*** Excerpted records

/-- Settles O45: the run is checked before the field is read, and the field before the value is stored. -/
theorem accoefResult : Obligations.AccoefResult := by
  rintro s _ run size hv rfl _ _ h1 h10 p v
  have e := symAccoef_eq s s.sym.comp run size s.sym.k
  refine ⟨fun hr hf => ⟨?_, ?_⟩, fun hr hf => ?_, fun hr => ?_⟩
  · rw [if_pos hr, if_pos (.inr hf)] at e
    have e' := loneAc_of_done hv e
    rwa [atPos_sym, storeCoefs_sym] at e'
  · obtain ⟨h0, habs⟩ := extend_ne_zero_and_abs_le h1 (by omega) (streamField_lt s p size.toNat)
    have hpow : (2 : Int) ^ size.toNat ≤ 2 ^ 10 := pow_le_pow_right₀ (by norm_num) h10
    exact ⟨h0, habs.trans (by omega)⟩
  · rw [if_pos hr, if_neg (by omega)] at e
    exact loneAc_of_raised hv e
  · rw [if_neg (by omega)] at e
    exact loneAc_of_raised hv e

end Sys2Proof.Machine
end

section
/-! The checks of the grid stages (43_dequantizer R201, 44_inverse_dct R217, 45_color_converter R234, 60_exceptions R270)
and what DEQUANT makes of the blocks of the scan (43_dequantizer R200, R202). -/

namespace Sys2Proof.Machine

variable {s : State}

/-! ## The checks -/

theorem stageChecks_sequence {p : Phase} (h : s.phase ≠ p) (go : State → Ran Unit) :
    stageChecks p s go = .raised (raise .sequence s) := by
  rw [stageChecks, require_neg (decide_eq_false h)]

theorem stageChecks_config {p : Phase} (hp : s.phase = p) (hn : ¬ (s.ncomp.toNat = 1 ∨ s.ncomp.toNat = 3))
    (go : State → Ran Unit) : stageChecks p s go = .raised (raise .config s) := by
  rw [stageChecks, require_pos (decide_eq_true hp), require_neg (Bool.eq_false_iff.mpr (mt (ncompOk_iff s).mp hn))]

theorem exec_dequant (hv : s.valid = true) : exec .dequant s = .next (dequantBody s).state := command_valid hv

/-- Each grid stage begins with its checks. -/
theorem exec_stage {i : Instr} {p : Phase}
    (h : (i, p) ∈ [(Instr.dequant, Phase.coef), (.idct, .deq), (.color, .spatial)]) (hv : s.valid = true) :
    ∃ go, exec i s = .next (stageChecks p s go).state := by
  simp only [List.mem_cons, Prod.mk.injEq, List.not_mem_nil, or_false] at h
  obtain ⟨rfl, rfl⟩ | ⟨rfl, rfl⟩ | ⟨rfl, rfl⟩ := h
  · exact ⟨_, command_valid hv⟩
  · exact ⟨_, command_valid hv⟩
  · exact ⟨_, command_valid hv⟩

theorem dequantBody_of_unset (h : StageReady .coef s) {c : Fin 3} (hc : c.val < s.ncomp.toNat)
    (hq : s.qTables[qTableOf s c].set = false) : dequantBody s = .raised (raise .table s) := by
  have hnot : allQuantSet s = false := Bool.eq_false_iff.mpr fun hall => by
    have hset := (allQuantSet_iff h.2.2).mp hall c hc
    rw [hq] at hset
    exact Bool.false_ne_true hset
  rw [dequantBody, stageChecks_ready h, require_neg hnot]

/-- Settles O34: the three stages share one sequence of checks, behind which DEQUANT looks at the tables. -/
theorem stageChecks_in_order : Obligations.StageChecks := by
  refine fun s hv => ⟨fun i p hi => ?_, fun hr ⟨c, hc, hq⟩ => ?_⟩
  · obtain ⟨go, e⟩ := exec_stage hi hv
    exact ⟨fun hp => by rw [e, stageChecks_sequence hp, Ran.state_raised],
      fun hp hn => by rw [e, stageChecks_config hp hn, Ran.state_raised]⟩
  · rw [exec_dequant hv, dequantBody_of_unset hr hc hq, Ran.state_raised]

******

What the exercise asks:
Reproduce every line above without error.

Answer box:
/-- Settles O45: the run is checked before the field is read, and the field before the value is stored. -/
theorem accoefResult : Obligations.AccoefResult := by
  rintro s _ run size hv rfl _ _ h1 h10 p v
  have e := symAccoef_eq s s.sym.comp run size s.sym.k
  refine ⟨fun hr hf => ⟨?_, ?_⟩, fun hr hf => ?_, fun hr => ?_⟩
  · rw [if_pos hr, if_pos (.inr hf)] at e
    have e' := loneAc_of_done hv e
    rwa [atPos_sym, storeCoefs_sym] at e'
  · obtain ⟨h0, habs⟩ := extend_ne_zero_and_abs_le h1 (by omega) (streamField_lt s p size.toNat)
    have hpow : (2 : Int) ^ size.toNat ≤ 2 ^ 10 := pow_le_pow_right₀ (by norm_num) h10
    exact ⟨h0, habs.trans (by omega)⟩
  · rw [if_pos hr, if_neg (by omega)] at e
    exact loneAc_of_raised hv e
  · rw [if_neg (by omega)] at e
    exact loneAc_of_raised hv e

end Sys2Proof.Machine
end

section
/-! The checks of the grid stages (43_dequantizer R201, 44_inverse_dct R217, 45_color_converter R234, 60_exceptions R270)
and what DEQUANT makes of the blocks of the scan (43_dequantizer R200, R202). -/

namespace Sys2Proof.Machine

variable {s : State}

/-! ## The checks -/

theorem stageChecks_sequence {p : Phase} (h : s.phase ≠ p) (go : State → Ran Unit) :
    stageChecks p s go = .raised (raise .sequence s) := by
  rw [stageChecks, require_neg (decide_eq_false h)]

theorem stageChecks_config {p : Phase} (hp : s.phase = p) (hn : ¬ (s.ncomp.toNat = 1 ∨ s.ncomp.toNat = 3))
    (go : State → Ran Unit) : stageChecks p s go = .raised (raise .config s) := by
  rw [stageChecks, require_pos (decide_eq_true hp), require_neg (Bool.eq_false_iff.mpr (mt (ncompOk_iff s).mp hn))]

theorem exec_dequant (hv : s.valid = true) : exec .dequant s = .next (dequantBody s).state := command_valid hv

/-- Each grid stage begins with its checks. -/
theorem exec_stage {i : Instr} {p : Phase}
    (h : (i, p) ∈ [(Instr.dequant, Phase.coef), (.idct, .deq), (.color, .spatial)]) (hv : s.valid = true) :
    ∃ go, exec i s = .next (stageChecks p s go).state := by
  simp only [List.mem_cons, Prod.mk.injEq, List.not_mem_nil, or_false] at h
  obtain ⟨rfl, rfl⟩ | ⟨rfl, rfl⟩ | ⟨rfl, rfl⟩ := h
  · exact ⟨_, command_valid hv⟩
  · exact ⟨_, command_valid hv⟩
  · exact ⟨_, command_valid hv⟩

theorem dequantBody_of_unset (h : StageReady .coef s) {c : Fin 3} (hc : c.val < s.ncomp.toNat)
    (hq : s.qTables[qTableOf s c].set = false) : dequantBody s = .raised (raise .table s) := by
  have hnot : allQuantSet s = false := Bool.eq_false_iff.mpr fun hall => by
    have hset := (allQuantSet_iff h.2.2).mp hall c hc
    rw [hq] at hset
    exact Bool.false_ne_true hset
  rw [dequantBody, stageChecks_ready h, require_neg hnot]

/-- Settles O34: the three stages share one sequence of checks, behind which DEQUANT looks at the tables. -/
theorem stageChecks_in_order : Obligations.StageChecks := by
  refine fun s hv => ⟨fun i p hi => ?_, fun hr ⟨c, hc, hq⟩ => ?_⟩
  · obtain ⟨go, e⟩ := exec_stage hi hv
    exact ⟨fun hp => by rw [e, stageChecks_sequence hp, Ran.state_raised],
      fun hp hn => by rw [e, stageChecks_config hp hn, Ran.state_raised]⟩
  · rw [exec_dequant hv, dequantBody_of_unset hr hc hq, Ran.state_raised]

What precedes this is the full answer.